Our proposal here is to meet this need to use a memory space much greater than the locally available low-latency storage head on. The problems faced by programmers of today’s many- and multi-core devices are, in a sense, far from new: in the 1960s an earlier generation of programmers, experimenting with virtual memory and time-sharing computers, and using programs generated by the first generation of high-level languages were struck down by the phenomenon of thrashing, where computing time was lost to excessive memory management . The solutions we propose here draw on the lessons learned at that time, but significantly adapt the methods to account for the realities of using multicore devices with very limited local storage.

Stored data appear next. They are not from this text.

/-- CPSR after a flag-setting operation: N, Z, C and V, the rest unchanged (R186). -/
def dpFlags (op : DpOp) (p : Cpsr) (n : Word) (o : Shifted) : Cpsr :=
  { p with
    n := (dpResult op n o.value p.c).msb
    z := dpResult op n o.value p.c == 0#32
    c := dpCarry op n o.value p.c o.carry
    v := dpOverflow op n o.value p.c p.v }

/-- The operations without a destination (R196 to R199). -/
def DpOp.compares (op : DpOp) : Bool := op == .tst || op == .teq || op == .cmp || op == .cmn

/-- The state after an operation that writes Rd, not R15: Rd, and with S = 1 the flags; nothing else changes (R187). -/
def dpDone (op : DpOp) (o : Operand2) (sf : Bool) (rn rd : Reg) (s : State) : State :=
  { s.setReg rd (dpResult op (o.first s rn) (o.eval s).value s.cpsr.c) with
    cpsr := if sf then dpFlags op s.cpsr (o.first s rn) (o.eval s) else s.cpsr }

/-- What the operations with a destination do when they write R0 to R14. -/
def DpWrites (op : DpOp) : Prop :=
  ∀ (o : Operand2) (c : Cond) (sf : Bool) (rn rd : Reg) (s : State), Cond.passes c s.cpsr = true → o.legal → rd ≠ 15#4 →
    exec (dpInstr op o c sf rn rd) s = .next (dpDone op o sf rn rd s)

/-! ## Status registers -/

/-- CPSR with N, Z, C, V, Q from bits 31:27 where the field mask selects the flags byte (R221). -/
def msrFlags (p : Cpsr) (mask : BitVec 4) (v : Word) : Cpsr :=
  if mask.getLsbD 3 then
    { p with n := v.getLsbD 31, z := v.getLsbD 30, c := v.getLsbD 29, v := v.getLsbD 28, q := v.getLsbD 27 }
  else p

/-- What an MSR of the value `v` to CPSR does: in User mode, and without the control byte, the flags byte alone; in a
privileged mode with the control byte, I, F and a mode as well, where the value is a mode and keeps T (R221). -/
def MsrWritesCpsrAs (i : Instr) (c : Cond) (mask : BitVec 4) (v : State → Word) : Prop :=
  ∀ s : State, Cond.passes c s.cpsr = true →
    ((mask.getLsbD 0 = false ∨ s.cpsr.mode = .usr) → exec i s = .next { s with cpsr := msrFlags s.cpsr mask (v s) }) ∧
    ∀ m : Mode, mask.getLsbD 0 = true → s.cpsr.mode ≠ .usr → (v s).extractLsb' 0 5 = m.bits → (v s).getLsbD 5 = s.cpsr.t →
      exec i s =
        .next { s with
          cpsr := { msrFlags s.cpsr mask (v s) with i := (v s).getLsbD 7, f := (v s).getLsbD 6, mode := m } }

/-- A saved status register after an MSR: the flags byte and the control byte where the mask selects them (R222). -/
def msrSaved (p : Psr) (mask : BitVec 4) (v : Word) : Psr where
  n := if mask.getLsbD 3 then v.getLsbD 31 else p.n
  z := if mask.getLsbD 3 then v.getLsbD 30 else p.z
  c := if mask.getLsbD 3 then v.getLsbD 29 else p.c
  v := if mask.getLsbD 3 then v.getLsbD 28 else p.v
  q := if mask.getLsbD 3 then v.getLsbD 27 else p.q
  i := if mask.getLsbD 0 then v.getLsbD 7 else p.i
  f := if mask.getLsbD 0 then v.getLsbD 6 else p.f
  t := if mask.getLsbD 0 then v.getLsbD 5 else p.t
  m := if mask.getLsbD 0 then v.extractLsb' 0 5 else p.m

/-! ## Multiplies -/

/-- The state after MUL or MLA of result `r`: Rd, and with S = 1 N and Z of the result and a drawn C (R230). -/
def mulDone (s : State) (sf : Bool) (rd : Reg) (r : Word) : State :=
  if sf then
    { s.setReg rd r with
      cpsr := { s.cpsr with n := r.msb, z := r == 0#32, c := Config.drawFlag s.draws }
      draws := s.draws + 1 }
  else s.setReg rd r

/-- The state after a long multiply of result `r`: RdLo, RdHi, and with S = 1 N and Z of the result and drawn C and V
(R230). -/
def mulLongDone (s : State) (sf : Bool) (rdHi rdLo : Reg) (r : BitVec 64) : State :=
  let s1 := (s.setReg rdLo (r.setWidth 32)).setReg rdHi ((r >>> 32).setWidth 32)
  if sf then
    { s1 with
      cpsr := { s.cpsr with
        n := r.msb
        z := r == 0#64
        c := Config.drawFlag s.draws
        v := Config.drawFlag (s.draws + 1) }
      draws := s.draws + 2 }
  else s1

/-- What a long multiply does: its result, and its forbidden register choices (R233). -/
def MulLongAs (mk : Cond → Bool → Reg → Reg → Reg → Reg → Instr) (r : Word → Word → BitVec 64 → BitVec 64) : Prop :=
  ∀ (c : Cond) (sf : Bool) (rdHi rdLo rs rm : Reg) (s : State), Cond.passes c s.cpsr = true →
    (rdHi ≠ 15#4 → rdLo ≠ 15#4 → rm ≠ 15#4 → rs ≠ 15#4 → rdHi ≠ rdLo → rdHi ≠ rm → rdLo ≠ rm →
      exec (mk c sf rdHi rdLo rs rm) s =
        .next (mulLongDone s sf rdHi rdLo (r (s.reg rm) (s.reg rs) (s.reg rdHi ++ s.reg rdLo)))) ∧
    (rdHi = 15#4 ∨ rdLo = 15#4 ∨ rm = 15#4 ∨ rs = 15#4 → exec (mk c sf rdHi rdLo rs rm) s = .fault .r15Operand) ∧
    (rdHi ≠ 15#4 → rdLo ≠ 15#4 → rm ≠ 15#4 → rs ≠ 15#4 → rdHi = rdLo ∨ rdHi = rm ∨ rdLo = rm →
      exec (mk c sf rdHi rdLo rs rm) s = .fault .registerClash)

/-! ## Single transfers, in the terms of R240 to R254 -/

/-- The base plus or minus the offset (R240). -/
def movedBase (u : Bool) (base off : Word) : Word := if u then base + off else base - off

/-- The address of a single transfer (R240). -/
def transferAt (p u : Bool) (base off : Word) : Word := if p then movedBase u base off else base

/-- The state after a load of `v` from address `addr`: the base where it is written back and is not Rd, then Rd, on the
bus that one data read of width `wd` leaves (R240, R251). -/
def loadDone (s : State) (p u w : Bool) (rn rd : Reg) (off addr : Word) (wd : Width) (v : Word) : State :=
  let s1 := s.withBus (s.bus.readResult addr wd false)
  (if (p = false ∨ w = true) ∧ rn ≠ rd then s1.setReg rn (movedBase u (s.reg rn) off) else s1).setReg rd v

/-- What a load does where `DEVICE` does nothing for it and no callback is due, its value made by `shape` from the address and the value the bus reads. -/
def LoadsAs (i : Instr) (c : Cond) (p u w : Bool) (rn rd : Reg) (off : State → Word) (wd : Word → Width)
    (shape : Word → Word → Word) : Prop :=
  ∀ s : State, Cond.passes c s.cpsr = true → s.bus.QuietFor 1 → (p = false ∨ w = true → rn ≠ 15#4) →
    let addr := transferAt p u (s.reg rn) (off s)
    s.bus.Calm addr (wd addr) →
    exec i s = .next (loadDone s p u w rn rd (off s) addr (wd addr) (shape addr (s.bus.valueRead addr (wd addr)).1))

/-- What a store of `val` does where `DEVICE` does nothing for it and no callback is due: one data write, then the write-back (R240, R243). -/
def StoresAs (i : Instr) (c : Cond) (p u w : Bool) (rn : Reg) (off : State → Word) (wd : Width) (val : State → Word) : Prop :=
  ∀ s : State, Cond.passes c s.cpsr = true → s.bus.QuietFor 1 → (p = false ∨ w = true → rn ≠ 15#4) →
    let addr := transferAt p u (s.reg rn) (off s)
    s.bus.Silent addr wd →
    let s1 := s.withBus (s.bus.writeResult addr wd (val s) false)
    exec i s = .next (if p = false ∨ w = true then s1.setReg rn (movedBase u (s.reg rn) (off s)) else s1)

/-- A word load's value: the aligned word rotated right by 8 for each byte of misalignment (R242). -/
def rotated (a v : Word) : Word := v.rotateRight (8 * (a.toNat % 4))

/-- LDR's value for register `rd`: a word loaded to R15 loses its low two bits (R241). -/
def rotatedFor (rd : Reg) (a v : Word) : Word := if rd = 15#4 then rotated a v &&& 0xFFFFFFFC#32 else rotated a v

/-- LDRH's value: at an odd address the halfword rotated right by 8 (R247, R252). -/
def halfValue (a v : Word) : Word := if a.getLsbD 0 then v.rotateRight 8 else v

/-- LDRSB's value (R249). -/
def signedByte (_a v : Word) : Word := (v.setWidth 8).signExtend 32

/-- The width LDRSH reads: a byte at an odd address (R252). -/
def signedHalfWidth (a : Word) : Width := if a.getLsbD 0 then .byte else .half

/-- LDRSH's value (R250, R252). -/
def signedHalf (a v : Word) : Word := if a.getLsbD 0 then (v.setWidth 8).signExtend 32 else (v.setWidth 16).signExtend 32

/-- The offset of A14: Rm shifted by an immediate (R240). -/
def shiftedOffset (n : BitVec 5) (sh : ShiftKind) (rm : Reg) (s : State) : Word := (immShift sh (s.reg rm) n s.cpsr.c).value

/-- A store's value: R15 is stored as A + 12 (R243). -/
def storedWord (rd : Reg) (s : State) : Word := if rd = 15#4 then s.here + 12#32 else s.reg rd

/-- The word transfers with an immediate offset; the translated ones have P = 0. -/
def wordImms (c : Cond) (p u w : Bool) (rn rd : Reg) (off : BitVec 12) : List Instr :=
  [.ldrImm c p u w rn rd off, .strImm c p u w rn rd off] ++
    if p then [] else [.ldrtImm c u rn rd off, .strtImm c u rn rd off]

/-- The byte transfers with an immediate offset. -/
def byteImms (c : Cond) (p u w : Bool) (rn rd : Reg) (off : BitVec 12) : List Instr :=
  [.ldrbImm c p u w rn rd off, .strbImm c p u w rn rd off] ++
    if p then [] else [.ldrbtImm c u rn rd off, .strbtImm c u rn rd off]

/-- The word transfers with a register offset. -/
def wordRegs (c : Cond) (p u w : Bool) (rn rd : Reg) (n : BitVec 5) (sh : ShiftKind) (rm : Reg) : List Instr :=
  [.ldrReg c p u w rn rd n sh rm, .strReg c p u w rn rd n sh rm] ++
    if p then [] else [.ldrtReg c u rn rd n sh rm, .strtReg c u rn rd n sh rm]

/-- The byte transfers with a register offset. -/
def byteRegs (c : Cond) (p u w : Bool) (rn rd : Reg) (n : BitVec 5) (sh : ShiftKind) (rm : Reg) : List Instr :=
  [.ldrbReg c p u w rn rd n sh rm, .strbReg c p u w rn rd n sh rm] ++
    if p then [] else [.ldrbtReg c u rn rd n sh rm, .strbtReg c u rn rd n sh rm]

/-- The halfword and signed transfers with an immediate offset. -/
def halfImms (c : Cond) (p u w : Bool) (rn rd : Reg) (immH immL : BitVec 4) : List Instr :=
  [.ldrhImm c p u w rn rd immH immL, .ldrsbImm c p u w rn rd immH immL, .ldrshImm c p u w rn rd immH immL,
    .strhImm c p u w rn rd immH immL]

/-- The halfword and signed transfers with a register offset. -/
def halfRegs (c : Cond) (p u w : Bool) (rn rd rm : Reg) : List Instr :=
  [.ldrhReg c p u w rn rd rm, .ldrsbReg c p u w rn rd rm, .ldrshReg c p u w rn rd rm, .strhReg c p u w rn rd rm]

We propose to enable virtual memory  for such systems, using a novel form of paging which, instead of transferring whole pages across the memory hierarchy, concentrates on a minimal transfer of partial pages . Here hard faults still impose a significant penalty of lost cycles but the cost of paging in and out of memory is amortised across multiple memory reads and writes. This avoids unnecessary transfer and limits congestion in the memory interconnect, which we find to be a significant determinant of program performance.

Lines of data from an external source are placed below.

-- ==== Sys2Proof/Laws/Bus.lean ====
section
/-! SUPPORT. What each operation of the bus keeps: the parameters, the running callback, and the form that Bus.Inv asks for; and what it does in a quiet stretch. -/

namespace Sys2Proof.Machine

/-! ## The form of the bus -/

/-- Bus.Inv but for the running callback. -/
structure Bus.Form (b : Bus) : Prop where
  memory : Memory.wf b.mem = true
  reserved13 : b.waitcnt.getLsbD 13 = false
  reserved15 : b.waitcnt.getLsbD 15 = false
  order : b.queue.Pairwise fun e f => e.seq < f.seq
  fresh : ∀ e ∈ b.queue, e.seq < b.nextSeq
  capacity : b.queue.length ≤ b.params.schedCapacity

theorem Bus.Inv.form {b : Bus} (h : b.Inv) : b.Form := ⟨h.memory, h.reserved13, h.reserved15, h.order, h.fresh, h.capacity⟩

theorem Bus.Form.inv {b : Bus} (h : b.Form) (hr : b.running = none) : b.Inv :=
  ⟨h.memory, h.reserved13, h.reserved15, hr, h.order, h.fresh, h.capacity⟩

/-- What a bus becomes under any operation of the bus: the parameters and the running callback stay, the form is kept. -/
structure Bus.Follows (b b' : Bus) : Prop where
  running : b'.running = b.running
  params : b'.params = b.params
  form : b.Form → b'.Form

theorem Bus.Follows.refl (b : Bus) : b.Follows b := ⟨rfl, rfl, id⟩

theorem Bus.Follows.trans {a b c : Bus} (h1 : a.Follows b) (h2 : b.Follows c) : a.Follows c :=
  ⟨h2.running.trans h1.running, h2.params.trans h1.params, fun h => h2.form (h1.form h)⟩

theorem Bus.Follows.inv {b b' : Bus} (h : b.Follows b') (hi : b.Inv) : b'.Inv :=
  (h.form hi.form).inv (h.running.trans hi.idle)

/-- Two buses that differ only where the form does not look. -/
theorem Bus.Follows.of_eq {b b' : Bus} (hr : b'.running = b.running) (hp : b'.params = b.params) (hm : b'.mem = b.mem)
    (hw : b'.waitcnt = b.waitcnt) (hq : b'.queue = b.queue) (hn : b'.nextSeq = b.nextSeq) : b.Follows b' :=
  ⟨hr, hp, fun h => ⟨hm ▸ h.memory, hw ▸ h.reserved13, hw ▸ h.reserved15, hq ▸ h.order, hq ▸ hn ▸ h.fresh,
    hq ▸ hp ▸ h.capacity⟩⟩

/-! ## Reads -/

/-- What a read without its cost leaves: all but the latch and the draw counter. -/
theorem Bus.valueRead_frame (b : Bus) (a : Word) (w : Width) :
    ∃ ob draws, (b.valueRead a w).2 = { b with ob := ob, draws := draws } := by
  unfold Bus.valueRead
  split
  · exact ⟨b.ob, b.draws, rfl⟩
  · split
    · exact ⟨b.ob, b.draws, rfl⟩
    · split
      · exact ⟨_, _, rfl⟩
      · exact ⟨_, _, rfl⟩
      · exact ⟨_, b.draws, rfl⟩

theorem Bus.valueRead_follows (b : Bus) (a : Word) (w : Width) : b.Follows (b.valueRead a w).2 := by
  obtain ⟨ob, draws, h⟩ := b.valueRead_frame a w
  rw [h]
  exact .of_eq rfl rfl rfl rfl rfl rfl

theorem Bus.charge_follows (b : Bus) (wr : Bool) (k : AccessKind) (x : Word) (w : Width) (v : Word) (sq : Bool) (c : Nat) :
    b.Follows (b.charge wr k x w v sq c) := .of_eq rfl rfl rfl rfl rfl rfl

/-! ## Writes -/

/-- A write of WAITCNT's low byte leaves its high bits. -/
theorem highByte_keep (wc : BitVec 16) (v : Byte) (i : Nat) (h1 : 8 ≤ i) (h2 : i < 16) :
    (wc.extractLsb' 8 8 ++ v).getLsbD i = wc.getLsbD i := by
  rw [BitVec.getLsbD_append, if_neg (by omega), BitVec.getLsbD_extractLsb']
  simp only [show i - 8 < 8 by omega, decide_true, Bool.true_and]
  congr 1
  omega

/-- A write of WAITCNT's high byte leaves bits 13 and 15 zero. -/
theorem highByte_masked (wc : BitVec 16) (v : Byte) (i : Nat) (h : i = 13 ∨ i = 15) :
    ((v &&& 0x5F#8) ++ wc.extractLsb' 0 8).getLsbD i = false := by
  rcases h with rfl | rfl <;> rw [BitVec.getLsbD_append, if_neg (by omega), BitVec.getLsbD_and] <;> simp

theorem Bus.portWriteByte_form (b : Bus) (o : Nat) (v : Byte) : b.Follows (b.portWriteByte o v) := by
  unfold Bus.portWriteByte
  split
  · split
    · refine ⟨rfl, rfl, fun h => ⟨h.memory, ?_, ?_, h.order, h.fresh, h.capacity⟩⟩
      · rw [← h.reserved13]
        exact highByte_keep b.waitcnt v 13 (by omega) (by omega)
      · rw [← h.reserved15]
        exact highByte_keep b.waitcnt v 15 (by omega) (by omega)
    · exact ⟨rfl, rfl, fun h => ⟨h.memory, highByte_masked _ _ 13 (.inl rfl), highByte_masked _ _ 15 (.inr rfl),
        h.order, h.fresh, h.capacity⟩⟩
    · exact .refl b
  · exact .of_eq rfl rfl rfl rfl rfl rfl

theorem Bus.portWrite_follows (b : Bus) (o : Nat) (w : Width) (v : Word) : b.Follows (b.portWrite o w v) := by
  unfold Bus.portWrite
  generalize List.range (widthBytes w) = ks
  induction ks generalizing b with
  | nil => exact .refl b
  | cons k ks ih => exact (b.portWriteByte_form _ _).trans (ih _)

/-- What a port write leaves: all but the port table and WAITCNT. -/
theorem Bus.portWrite_frame (b : Bus) (o : Nat) (w : Width) (v : Word) :
    ∃ ports waitcnt, b.portWrite o w v = { b with ports := ports, waitcnt := waitcnt } := by
  have hbyte : ∀ (b : Bus) (o : Nat) (v : Byte), ∃ ports waitcnt, b.portWriteByte o v = { b with ports := ports, waitcnt := waitcnt } := by
    intro b o v
    unfold Bus.portWriteByte
    split
    · split
      · exact ⟨b.ports, _, rfl⟩
      · exact ⟨b.ports, _, rfl⟩
      · exact ⟨b.ports, b.waitcnt, rfl⟩
    · exact ⟨_, b.waitcnt, rfl⟩
  unfold Bus.portWrite
  generalize List.range (widthBytes w) = ks
  induction ks generalizing b with
  | nil => exact ⟨b.ports, b.waitcnt, rfl⟩
  | cons k ks ih =>
    obtain ⟨p1, c1, h1⟩ := hbyte b (o + k) (byteOf v k)
    obtain ⟨p2, c2, h2⟩ := ih (b.portWriteByte (o + k) (byteOf v k))
    refine ⟨p2, c2, ?_⟩
    rw [List.foldl_cons, h2, h1]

One of the lessons of the 1960s was that maintaining a program’s working set in low latency memory was the most effective way of limiting paging and thrashing . Much research at that time and into the 1970s and later concentrated on effective ways to maintain the working set of pages in fast memory and innovation continued into the 1990s (and beyond), for instance with the 2Q algorithm in Linux . Here, though, we establish that better performance in embedded and real-time manycore systems is unlikely to come from a better page replacement algorithm but from a reorientation towards better management of the internals of the pages.
General computing page replacement algorithms are generally robust  and with the decreasing cost of memory, much recent research has concentrated on using large page sizes, not least to minimise TLB misses , we return to earlier research findings which emphasise the efficiency of small pages on small systems and we show that combining this with a FIFO page replacement policy may, perhaps counter-intuitively, deliver more time predictable or even faster performance than attempts to use some version of a least-recently used policy, though we also show that choice of page replacement algorithm is likely to be strongly related to the variation in working set size over a program’s lifecycle.
Concerns about power have always been important for embedded devices, but changing characteristics of hardware mean new issues such as “dark silicon”  will be important as we move deeper into the coming manycore era. We demonstrate here that constraints in power may be, to some extent, mitigated by a loosening of bottlenecks elsewhere in a realtime system, particularly in the memory interconnect: in a system where power is no constraint then congestion here dominates performance, where power concerns limit processor activities they may also lessen congestion.
Further we demonstrate results that some frequency scaling in manycore systems may not limit performance if it contributes to lessening congestion in the memory interconnect: results that suggest that the dark silicon issue may not be as big a barrier to performance in real-world applications as might be expected.